Quick Tip: It’s Ok to Dread Therapy

For all the positive press I have directed towards my therapist and OCD therapy in previous posts, that is not to say that my treatment was all smooth sailing. There were many times that I woke up on the day of my appointment and thought “damn, I do not want to do this today”. And I think intuitively this thought makes sense. OCD therapy often involves confronting your OCD fears (i.e. the thoughts you hate most in the world) intimately, leading to a lot of potential anxiety. And sometimes after a week or so of not having many OCD thoughts, the last thing I wanted to do was dig deep and bring them to the surface. Or in other cases, I had already had a difficult week with OCD and I felt like therapy would just exacerbate the problem by piling on even more troublesome thoughts.

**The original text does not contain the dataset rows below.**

-- ==== Sys2Proof/Certificates/Slice0/Obligations.lean ====
section
/-!
DEFINITION. The statements for the provers, chapter by chapter of the spec.
-/
open Sys2Proof Sys2Proof.Machine

/-! ## Core programs: chapter 07 -/

/-- R174, R180: the CTL instructions that write a scalar register, and those that write a predicate, each with its result; the register named
alone changes beside the core's progress, and s0 and p0 discard the write. Integer arithmetic wraps. -/
def Obligations.CtlResults : Prop :=
  (∀ (s : State) (q : Nat) (f : CoreFields),
     let c := s.mach.getCore q
     let x := c.sreg f.b
     let y := c.sreg f.c
     (Issues s.mach q f 0 0x04 → WritesScalar (exec (.li q f) s) s q f ((BitVec.ofNat 32 f.imm).signExtend 64)) ∧
     (Issues s.mach q f 0 0x05 → WritesScalar (exec (.lui q f) s) s q f
       ((c.sreg f.a &&& 0xFFFFFFFF#64) ||| BitVec.ofNat 64 (f.imm * 2 ^ 32))) ∧
     (Issues s.mach q f 0 0x06 → WritesScalar (exec (.add q f) s) s q f (x + y)) ∧
     (Issues s.mach q f 0 0x07 → WritesScalar (exec (.addi q f) s) s q f (x + (BitVec.ofNat 32 f.imm).signExtend 64)) ∧
     (Issues s.mach q f 0 0x08 → WritesScalar (exec (.sub q f) s) s q f (x - y)) ∧
     (Issues s.mach q f 0 0x09 → WritesScalar (exec (.mul q f) s) s q f (x * y)) ∧
     (Issues s.mach q f 0 0x0A → WritesScalar (exec (.andB q f) s) s q f (x &&& y)) ∧
     (Issues s.mach q f 0 0x0B → WritesScalar (exec (.orB q f) s) s q f (x ||| y)) ∧
     (Issues s.mach q f 0 0x0C → WritesScalar (exec (.xorB q f) s) s q f (x ^^^ y)) ∧
     (Issues s.mach q f 0 0x0D → WritesScalar (exec (.shl q f) s) s q f (x <<< (y.toNat % 64))) ∧
     (Issues s.mach q f 0 0x0E → WritesScalar (exec (.shr q f) s) s q f (x >>> (y.toNat % 64))) ∧
     (Issues s.mach q f 0 0x0F → WritesScalar (exec (.sra q f) s) s q f (x.sshiftRight (y.toNat % 64))) ∧
     (Issues s.mach q f 0 0x10 → WritesScalar (exec (.minS q f) s) s q f (BitVec.ofInt 64 (min x.toInt y.toInt))) ∧
     (Issues s.mach q f 0 0x11 → WritesScalar (exec (.maxS q f) s) s q f (BitVec.ofInt 64 (max x.toInt y.toInt))) ∧
     (Issues s.mach q f 0 0x17 → WritesScalar (exec (.lidx q f) s) s q f
       (match c.loops[f.flags % 4]? with
        | some l => l.idx
        | none => 0))) ∧
  ∀ (s : State) (q : Nat) (f : CoreFields),
     let c := s.mach.getCore q
     let x := c.sreg f.b
     let holds (y : BitVec 64) : Bool :=
       match f.flags with
       | 0 => x == y
       | 1 => x != y
       | 2 => decide (x.toInt < y.toInt)
       | 3 => decide (y.toInt ≤ x.toInt)
       | 4 => decide (x.toNat < y.toNat)
       | _ => decide (y.toNat ≤ x.toNat)
     (Issues s.mach q f 0 0x12 → f.flags ≤ 5 → WritesPred (exec (.cmp q f) s) s q f (holds (c.sreg f.c))) ∧
     (Issues s.mach q f 0 0x13 → f.flags ≤ 5 →
       WritesPred (exec (.cmpi q f) s) s q f (holds ((BitVec.ofNat 32 f.imm).signExtend 64))) ∧
     (Issues s.mach q f 0 0x16 → f.flags ≤ 3 → WritesPred (exec (.pset q f) s) s q f
       (match f.flags with
        | 0 => c.pred f.b && c.pred f.c
        | 1 => c.pred f.b || c.pred f.c
        | 2 => c.pred f.b != c.pred f.c
        | _ => c.pred f.b && !c.pred f.c))

/-- R180: LD and ST move the aligned u64 at bits [14:3] of sB + sext(IMM) of the core's own local store. ST changes those eight
bytes of memory and no other byte. Where memory has no detection-code error. -/
def Obligations.LocalStoreLoadAndStore : Prop :=
  ∀ (s : State) (q : Nat) (f : CoreFields),
    let c := s.mach.getCore q
    let o := (c.sreg f.b + (BitVec.ofNat 32 f.imm).signExtend 64).toNat % 2 ^ 15 / 8 * 8
    let at' := storeBase q + o
    s.mach.granErr = [] →
    (Issues s.mach q f 0 0x14 →
      WritesScalar (exec (.ld q f) s) s q f
        (BitVec.ofNat 64 (leNat ((List.range 8).map fun i => s.mach.byteAt (at' + i))))) ∧
    (Issues s.mach q f 0 0x15 → s.mach.memWf →
      Completes (exec (.st q f) s) s fun m' =>
        (∀ a, m'.byteAt a =
          if at' ≤ a ∧ a < at' + 8 then BitVec.ofNat 8 ((c.sreg f.a).toNat / 2 ^ (8 * (a - at'))) else s.mach.byteAt a) ∧
        GoesOn c (m'.getCore q) ∧ (∀ r, r ≠ q → m'.getCore r = s.mach.getCore r) ∧
        m' = { s.mach with cores := m'.cores, thdClu := m'.thdClu, mem := m'.mem })
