-- ==== Sys2Proof/Laws/State.lean ====
section
/-!
SUPPORT. What each named update of the module reads as and leaves unchanged: one lemma per update and field, so that no proof
unfolds a record update. (Written by a script from the list of fields.)
-/
namespace Sys2Proof.Machine


/-! ## modHdr -/

@[simp] theorem Mach.getHdr_modHdr (m : Mach) (i : Nat) (g : Hdr → Hdr) : (m.modHdr i g).getHdr i = g (m.getHdr i) := by
  simp [Mach.getHdr, Mach.modHdr]
theorem Mach.getHdr_modHdr_of_ne (m : Mach) {i j : Nat} (g : Hdr → Hdr) (h : i ≠ j) : (m.modHdr i g).getHdr j = m.getHdr j := by
  simp [Mach.getHdr, Mach.modHdr, Tab.get_upd_of_ne _ _ _ h]
@[simp] theorem Mach.getTrc_modHdr (m : Mach) (i j : Nat) (g : Hdr → Hdr) : (m.modHdr i g).getTrc j = m.getTrc j := rfl
@[simp] theorem Mach.getClu_modHdr (m : Mach) (i j : Nat) (g : Hdr → Hdr) : (m.modHdr i g).getClu j = m.getClu j := rfl
@[simp] theorem Mach.getCore_modHdr (m : Mach) (i j : Nat) (g : Hdr → Hdr) : (m.modHdr i g).getCore j = m.getCore j := rfl
@[simp] theorem Mach.getTrv_modHdr (m : Mach) (i j : Nat) (g : Hdr → Hdr) : (m.modHdr i g).getTrv j = m.getTrv j := rfl
@[simp] theorem Mach.getGth_modHdr (m : Mach) (i j : Nat) (g : Hdr → Hdr) : (m.modHdr i g).getGth j = m.getGth j := rfl
@[simp] theorem Mach.getSpr_modHdr (m : Mach) (i j : Nat) (g : Hdr → Hdr) : (m.modHdr i g).getSpr j = m.getSpr j := rfl
@[simp] theorem Mach.getNtm_modHdr (m : Mach) (i j : Nat) (g : Hdr → Hdr) : (m.modHdr i g).getNtm j = m.getNtm j := rfl
@[simp] theorem Mach.getChan_modHdr (m : Mach) (i j : Nat) (g : Hdr → Hdr) : (m.modHdr i g).getChan j = m.getChan j := rfl
@[simp] theorem Mach.getUpd_modHdr (m : Mach) (i j : Nat) (g : Hdr → Hdr) : (m.modHdr i g).getUpd j = m.getUpd j := rfl
@[simp] theorem Mach.getPlnDom_modHdr (m : Mach) (i j : Nat) (g : Hdr → Hdr) : (m.modHdr i g).getPlnDom j = m.getPlnDom j := rfl
@[simp] theorem Mach.getLnk_modHdr (m : Mach) (i j : Nat) (g : Hdr → Hdr) : (m.modHdr i g).getLnk j = m.getLnk j := rfl
@[simp] theorem Mach.getRte_modHdr (m : Mach) (i j : Nat) (g : Hdr → Hdr) : (m.modHdr i g).getRte j = m.getRte j := rfl
@[simp] theorem Mach.getDom_modHdr (m : Mach) (i j : Nat) (g : Hdr → Hdr) : (m.modHdr i g).getDom j = m.getDom j := rfl
@[simp] theorem Mach.getCtx_modHdr (m : Mach) (i j : Nat) (g : Hdr → Hdr) : (m.modHdr i g).getCtx j = m.getCtx j := rfl
@[simp] theorem Mach.getSvc_modHdr (m : Mach) (i j : Nat) (g : Hdr → Hdr) : (m.modHdr i g).getSvc j = m.getSvc j := rfl
@[simp] theorem Mach.getThdDom_modHdr (m : Mach) (i j : Nat) (g : Hdr → Hdr) : (m.modHdr i g).getThdDom j = m.getThdDom j := rfl
@[simp] theorem Mach.getThdClu_modHdr (m : Mach) (i j : Nat) (g : Hdr → Hdr) : (m.modHdr i g).getThdClu j = m.getThdClu j := rfl
@[simp] theorem Mach.job?_modHdr (m : Mach) (i j : Nat) (g : Hdr → Hdr) : (m.modHdr i g).job? j = m.job? j := rfl
@[simp] theorem Mach.self_modHdr (m : Mach) (i : Nat) (g : Hdr → Hdr) : (m.modHdr i g).self = m.self := rfl
@[simp] theorem Mach.serial_modHdr (m : Mach) (i : Nat) (g : Hdr → Hdr) : (m.modHdr i g).serial = m.serial := rfl
@[simp] theorem Mach.fence_modHdr (m : Mach) (i : Nat) (g : Hdr → Hdr) : (m.modHdr i g).fence = m.fence := rfl
@[simp] theorem Mach.trc_modHdr (m : Mach) (i : Nat) (g : Hdr → Hdr) : (m.modHdr i g).trc = m.trc := rfl
@[simp] theorem Mach.clu_modHdr (m : Mach) (i : Nat) (g : Hdr → Hdr) : (m.modHdr i g).clu = m.clu := rfl
@[simp] theorem Mach.cores_modHdr (m : Mach) (i : Nat) (g : Hdr → Hdr) : (m.modHdr i g).cores = m.cores := rfl
@[simp] theorem Mach.trv_modHdr (m : Mach) (i : Nat) (g : Hdr → Hdr) : (m.modHdr i g).trv = m.trv := rfl
@[simp] theorem Mach.gth_modHdr (m : Mach) (i : Nat) (g : Hdr → Hdr) : (m.modHdr i g).gth = m.gth := rfl
@[simp] theorem Mach.spr_modHdr (m : Mach) (i : Nat) (g : Hdr → Hdr) : (m.modHdr i g).spr = m.spr := rfl
@[simp] theorem Mach.ntm_modHdr (m : Mach) (i : Nat) (g : Hdr → Hdr) : (m.modHdr i g).ntm = m.ntm := rfl
@[simp] theorem Mach.chan_modHdr (m : Mach) (i : Nat) (g : Hdr → Hdr) : (m.modHdr i g).chan = m.chan := rfl
@[simp] theorem Mach.mem_modHdr (m : Mach) (i : Nat) (g : Hdr → Hdr) : (m.modHdr i g).mem = m.mem := rfl
@[simp] theorem Mach.granErr_modHdr (m : Mach) (i : Nat) (g : Hdr → Hdr) : (m.modHdr i g).granErr = m.granErr := rfl
@[simp] theorem Mach.lastHeld_modHdr (m : Mach) (i : Nat) (g : Hdr → Hdr) : (m.modHdr i g).lastHeld = m.lastHeld := rfl
@[simp] theorem Mach.upd_modHdr (m : Mach) (i : Nat) (g : Hdr → Hdr) : (m.modHdr i g).upd = m.upd := rfl
@[simp] theorem Mach.cmt_modHdr (m : Mach) (i : Nat) (g : Hdr → Hdr) : (m.modHdr i g).cmt = m.cmt := rfl
@[simp] theorem Mach.pln_modHdr (m : Mach) (i : Nat) (g : Hdr → Hdr) : (m.modHdr i g).pln = m.pln := rfl
@[simp] theorem Mach.plnDom_modHdr (m : Mach) (i : Nat) (g : Hdr → Hdr) : (m.modHdr i g).plnDom = m.plnDom := rfl
@[simp] theorem Mach.lnk_modHdr (m : Mach) (i : Nat) (g : Hdr → Hdr) : (m.modHdr i g).lnk = m.lnk := rfl
@[simp] theorem Mach.rte_modHdr (m : Mach) (i : Nat) (g : Hdr → Hdr) : (m.modHdr i g).rte = m.rte := rfl
@[simp] theorem Mach.time_modHdr (m : Mach) (i : Nat) (g : Hdr → Hdr) : (m.modHdr i g).time = m.time := rfl
@[simp] theorem Mach.arrived_modHdr (m : Mach) (i : Nat) (g : Hdr → Hdr) : (m.modHdr i g).arrived = m.arrived := rfl
@[simp] theorem Mach.inbox_modHdr (m : Mach) (i : Nat) (g : Hdr → Hdr) : (m.modHdr i g).inbox = m.inbox := rfl
@[simp] theorem Mach.flowSeq_modHdr (m : Mach) (i : Nat) (g : Hdr → Hdr) : (m.modHdr i g).flowSeq = m.flowSeq := rfl
@[simp] theorem Mach.filters_modHdr (m : Mach) (i : Nat) (g : Hdr → Hdr) : (m.modHdr i g).filters = m.filters := rfl
@[simp] theorem Mach.fetches_modHdr (m : Mach) (i : Nat) (g : Hdr → Hdr) : (m.modHdr i g).fetches = m.fetches := rfl
@[simp] theorem Mach.posted_modHdr (m : Mach) (i : Nat) (g : Hdr → Hdr) : (m.modHdr i g).posted = m.posted := rfl
@[simp] theorem Mach.handles_modHdr (m : Mach) (i : Nat) (g : Hdr → Hdr) : (m.modHdr i g).handles = m.handles := rfl
@[simp] theorem Mach.regOut_modHdr (m : Mach) (i : Nat) (g : Hdr → Hdr) : (m.modHdr i g).regOut = m.regOut := rfl
@[simp] theorem Mach.regIn_modHdr (m : Mach) (i : Nat) (g : Hdr → Hdr) : (m.modHdr i g).regIn = m.regIn := rfl
@[simp] theorem Mach.lastRead_modHdr (m : Mach) (i : Nat) (g : Hdr → Hdr) : (m.modHdr i g).lastRead = m.lastRead := rfl
@[simp] theorem Mach.dom_modHdr (m : Mach) (i : Nat) (g : Hdr → Hdr) : (m.modHdr i g).dom = m.dom := rfl
@[simp] theorem Mach.ctx_modHdr (m : Mach) (i : Nat) (g : Hdr → Hdr) : (m.modHdr i g).ctx = m.ctx := rfl
@[simp] theorem Mach.svc_modHdr (m : Mach) (i : Nat) (g : Hdr → Hdr) : (m.modHdr i g).svc = m.svc := rfl
@[simp] theorem Mach.apc_modHdr (m : Mach) (i : Nat) (g : Hdr → Hdr) : (m.modHdr i g).apc = m.apc := rfl
@[simp] theorem Mach.rng_modHdr (m : Mach) (i : Nat) (g : Hdr → Hdr) : (m.modHdr i g).rng = m.rng := rfl
@[simp] theorem Mach.flt_modHdr (m : Mach) (i : Nat) (g : Hdr → Hdr) : (m.modHdr i g).flt = m.flt := rfl
@[simp] theorem Mach.mgt_modHdr (m : Mach) (i : Nat) (g : Hdr → Hdr) : (m.modHdr i g).mgt = m.mgt := rfl
@[simp] theorem Mach.pwr_modHdr (m : Mach) (i : Nat) (g : Hdr → Hdr) : (m.modHdr i g).pwr = m.pwr := rfl
@[simp] theorem Mach.rst_modHdr (m : Mach) (i : Nat) (g : Hdr → Hdr) : (m.modHdr i g).rst = m.rst := rfl
@[simp] theorem Mach.thdSel_modHdr (m : Mach) (i : Nat) (g : Hdr → Hdr) : (m.modHdr i g).thdSel = m.thdSel := rfl
@[simp] theorem Mach.thdDom_modHdr (m : Mach) (i : Nat) (g : Hdr → Hdr) : (m.modHdr i g).thdDom = m.thdDom := rfl
@[simp] theorem Mach.thdClu_modHdr (m : Mach) (i : Nat) (g : Hdr → Hdr) : (m.modHdr i g).thdClu = m.thdClu := rfl
@[simp] theorem Mach.pins_modHdr (m : Mach) (i : Nat) (g : Hdr → Hdr) : (m.modHdr i g).pins = m.pins := rfl
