-- ==== Sys2Proof/Tests/Slice0.lean ====
section
/-!
SUPPORT. The model's own tests: terms that are no commands, small steps with results worked out from the spec, and for every
statement a state and operands that meet its hypotheses, clause by clause (a theorem `witness_<statement>…`).
-/
namespace Sys2Proof.Tests
open Sys2Proof Sys2Proof.Machine

-- One theorem at a time: evaluations in the kernel that wait for one another would each hold a thread.
set_option Elab.async false

/-! ## Well-formedness: an ill-formed term for each check -/

/-- Each field of a core instruction, of an update instruction and of a packet and datagram header just beyond its place. -/
theorem test_fields_beyond_their_places_are_ill_formed :
    (∀ f ∈ ([{ pred := 8 }, { a := 32 }, { b := 32 }, { c := 32 }, { flags := 8 }, { imm := 2 ^ 32 }] : List CoreFields),
      (Instr.add 0 f).wf = false) ∧
    (∀ u ∈ ([{ d := 32 }, { a := 64 }, { b := 64 }, { c := 64 }, { f := 8 }, { imm := 2 ^ 32 }] : List UpdFields),
      (Instr.updAdd 0 0 u).wf = false) ∧
    (∀ p ∈ (let p : Packet := { dst := 0, src := 0, tc := 0, op := 0 }
            [{ p with dst := 2 ^ 24 }, { p with src := 2 ^ 24 }, { p with tc := 4 }, { p with domain := 16 }, { p with op := 256 },
             { p with job := 2 ^ 16 }, { p with addr := 2 ^ 48 }, { p with ctr := 256 }, { p with inject := 2 ^ 24 },
             { p with len := 513 }, { p with arg := 2 ^ 32 }, { p with data := List.replicate 513 0 }] : List Packet),
      (Instr.count p).wf = false) ∧
    (∀ g ∈ (let g : Datagram := { type := 0, domain := 0 }
            [{ g with version := 256 }, { g with type := 256 }, { g with domain := 256 }, { g with zero := 256 },
             { g with context := 2 ^ 16 }, { g with length := 2 ^ 16 }, { g with addr := 2 ^ 64 }] : List Datagram),
      (Instr.submit 0 g).wf = false) := by
  decide +kernel

/-- Each unit number just beyond the units the module has, and requesters that are none. -/
theorem test_units_beyond_the_module_are_ill_formed :
    ∀ i ∈ ([.add 10240 {}, .updAdd 2 0 {}, .updAdd 0 512 {}, .routedTmmaStart 640, .phaseStart 64 0, .phaseStart 0 640,
            .migrationSourceFree 0 4096 0, .undoLogFull 2 0, .aliveDue 0 2048, .packetRoute 4 0, .packetRoute 0 18,
            .frameAckTimeout 48, .drainMarker 0 14 0, .drainMarker 0 0 8, .ctrlCommit .mgmt 256 0, .ctrlCommit .mgmt 0 16384,
            .ctrlCommit (.host 16) 0 0, .ctrlCommit (.remote 2 { type := 0, domain := 0 }) 0 0,
            .ctrlCommit (.packet { dst := 0, src := 0, tc := 4, op := 0x40 }) 0 0, .registerWrite .mgmt 0 9 0, .retrain .mgmt 48,
            .arm0 .mgmt 4, .rteRankWrite .mgmt 0 2 0, .updProgCount .mgmt 2 0, .ctxActivate .mgmt 16384, .commandTake 16384,
            .easementInForce 16, .submit 2 { type := 0, domain := 0 }, .datagramResend 0 (2 ^ 32), .thdSelWrite .mgmt 640 0 0,
            .aclkSwitch 4, .clearFaultHistory 16 0, .svcPortUp 2,
            .frameReceived 0 { content := .inl { dst := 0, src := 0, tc := 4, op := 0x40 } }] : List Instr),
      i.wf = false := by
  decide +kernel

/-- Commands at the ends of those ranges are commands. -/
theorem test_commands_at_the_ends_of_their_ranges :
    ∀ i ∈ ([.add 10239 { pred := 7, a := 31, b := 31, c := 31, flags := 7, imm := 2 ^ 32 - 1 }, .updAdd 1 511 { d := 31, a := 63 },
            .phaseStart 63 639, .packetRoute 3 17, .drainMarker 3 13 1, .registerWrite (.host 15) 0 8 0,
            .frameReceived 47 { content := .inr {} }, .powerOn] : List Instr),
      i.wf = true := by
  decide +kernel

/-! ## Core programs -/

/-- A module of which only core q is used: it runs and stands at the word of CLASS cls and OP op with the fields f, behind the
instructions that `c` holds; the program ends there. -/
def coreAt (q : Nat) (f : CoreFields) (cls op : Nat) (c : CoreSt := {}) : Mach :=
  { cores := [(q, { c with run := .running, ibuf := c.ibuf ++ [f.word cls op], pc := BitVec.ofNat 11 c.ibuf.length })] }

/-- Every core instruction of the table issues somewhere, on the first core and on the last, with all fields 0 and with every
field at its greatest value but PRED, where memory is canonical and free of code errors: what LocalStoreLoadAndStore, RandomDraws, VectorInt32,
VectorBinary32, MaskFormation and the other statements about core instructions ask for, beside what the theorems below show. -/
theorem witness_core_instructions :
    ∀ q ∈ [0, 10239], ∀ f ∈ ([{}, { a := 31, b := 31, c := 31, flags := 7, imm := 2 ^ 32 - 1 }] : List CoreFields),
      ∀ x ∈ coreCommands q f [] [],
        let m := coreAt q f x.2.1 x.2.2
        Issues m q f x.2.1 x.2.2 ∧ m.memWf ∧ m.granErr = [] ∧ (m.getCore q).bind.check = 0 := by
  unfold Issues; decide +kernel

/-- CtlResults: the greatest FLAGS of CMP, CMPI and PSET, and LIDX with and without the level. -/
theorem witness_CtlResults :
    Issues (coreAt 0 { flags := 5 } 0 0x12) 0 { flags := 5 } 0 0x12 ∧ Issues (coreAt 0 { flags := 5 } 0 0x13) 0 { flags := 5 } 0 0x13 ∧
    Issues (coreAt 0 { flags := 3 } 0 0x16) 0 { flags := 3 } 0 0x16 ∧ Issues (coreAt 0 {} 0 0x17) 0 {} 0 0x17 := by
  unfold Issues; decide +kernel

/-- ControlFlow: each case of NOP, BR, LOOP and HALT. -/
theorem witness_ControlFlow :
    let nop : Word := ({} : CoreFields).word 0 0
    let lv : LoopLvl := { start := 0, len := 1, count := 2, idx := 0 }
    -- a program that goes on behind the instruction it stands at
    let early (f : CoreFields) (op : Nat) (ls : List LoopLvl) : Mach :=
      { cores := [(0, { run := .running, ibuf := [f.word 0 op, nop], loops := ls })] }
    (Issues (early {} 0 []) 0 {} 0 0 ∧ ((early {} 0 []).getCore 0).pc.toNat + 1 < ((early {} 0 []).getCore 0).ibuf.length) ∧
    (let m := coreAt 0 {} 0 0
     Issues m 0 {} 0 0 ∧ (m.getCore 0).loops = [] ∧ (m.getCore 0).ibuf.length ≤ (m.getCore 0).pc.toNat + 1) ∧
    (let m := early {} 0 [lv]
     Issues m 0 {} 0 0 ∧ (m.getCore 0).loops = [lv] ∧ (m.getCore 0).pc.toNat + 1 = lv.start + lv.len ∧ lv.idx + 1 < lv.count ∧
       lv.start < (m.getCore 0).ibuf.length) ∧
    (let lv := { lv with idx := 1 }
     let m := early {} 0 [lv]
     Issues m 0 {} 0 0 ∧ (m.getCore 0).loops = [lv] ∧ (m.getCore 0).pc.toNat + 1 = lv.start + lv.len ∧ ¬ lv.idx + 1 < lv.count ∧
       (m.getCore 0).pc.toNat + 1 < (m.getCore 0).ibuf.length) ∧
    (let f : CoreFields := { imm := 2 ^ 32 - 1 }
     let m : Mach := { cores := [(0, { run := .running, ibuf := [nop, f.word 0 2], pc := 1 })] }
     Issues m 0 f 0 2 ∧ ((m.getCore 0).pc.toNat : Int) + ((BitVec.ofNat 32 f.imm).signExtend 64).toInt = (0 : Nat) ∧
       0 < (m.getCore 0).ibuf.length) ∧
    (let f : CoreFields := { imm := 0 }
     let m := early f 3 []
     Issues m 0 f 0 3 ∧ BitVec.ofNat 64 (f.imm / 65536) = 0#64 ∧
       (m.getCore 0).pc.toNat + 1 + f.imm % 4096 < (m.getCore 0).ibuf.length) ∧
    (let f : CoreFields := { imm := 65537 }
     let m := early f 3 []
     Issues m 0 f 0 3 ∧ BitVec.ofNat 64 (f.imm / 65536) ≠ 0#64 ∧ 0 < f.imm % 4096 ∧
       (m.getCore 0).pc.toNat + 1 < (m.getCore 0).ibuf.length) ∧
    Issues (coreAt 0 {} 0 1) 0 {} 0 1 := by
  unfold Issues; decide +kernel
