-- ==== Sys2Proof/WellFormed.lean ====
section
/-! DEFINITION. Well-formedness of an instruction: its operands fit the fields of the command word (R100, R104). -/

namespace Sys2Proof

/-- The part index fits `CW[27:16]` (R100). -/
def partFits (part : Nat) : Bool := decide (part < 2 ^ 12)

/-- The argument fits `CW[15:0]` (R100): a name id or an operand length. -/
def argFits (arg : Nat) : Bool := decide (arg < 2 ^ 16)

/-- An instruction that a word can spell. -/
def Instr.wellFormed : Instr → Bool
  | .resetTap => true
  | .enterIdle => true
  | .setInstruction part name => partFits part && argFits name
  | .exchangeData part n => partFits part && argFits n
  | .discoverChain => true
  | .stateReset _ => true
  | .stateIdle _ => true
  | .stateSelectDR _ => true
  | .stateCaptureDR _ => true
  | .stateShiftDR _ => true
  | .stateExit1DR _ => true
  | .statePauseDR _ => true
  | .stateExit2DR _ => true
  | .stateUpdateDR _ => true
  | .stateSelectIR _ => true
  | .stateCaptureIR _ => true
  | .stateShiftIR _ => true
  | .stateExit1IR _ => true
  | .statePauseIR _ => true
  | .stateExit2IR _ => true
  | .stateUpdateIR _ => true

end Sys2Proof
end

However, even though I probably dreaded my therapy appointment as often as I looked forward to it, I can say with confidence that I came out of basically every single session with a more positive outlook than when I went in. And oftentimes, the reasoning for why the session was helpful varied. Sometimes I learned a new skill or other times, I dispelled a dumb OCD fear. And frequently, it was even simpler than that. It is nice just to talk to someone who understands what you are going through, is non-judgmental, and is there to help. I would even recommend therapy to someone who doesn’t have OCD. Talking about what is going on in your life to a professional is a healthy form of self-care. So in summary, understand that it is ok to not want to talk with your therapist sometimes, but if you trust them and the work they have done with you so far, then proceed to your session with confidence as it will almost undoubtedly be a beneficial experience.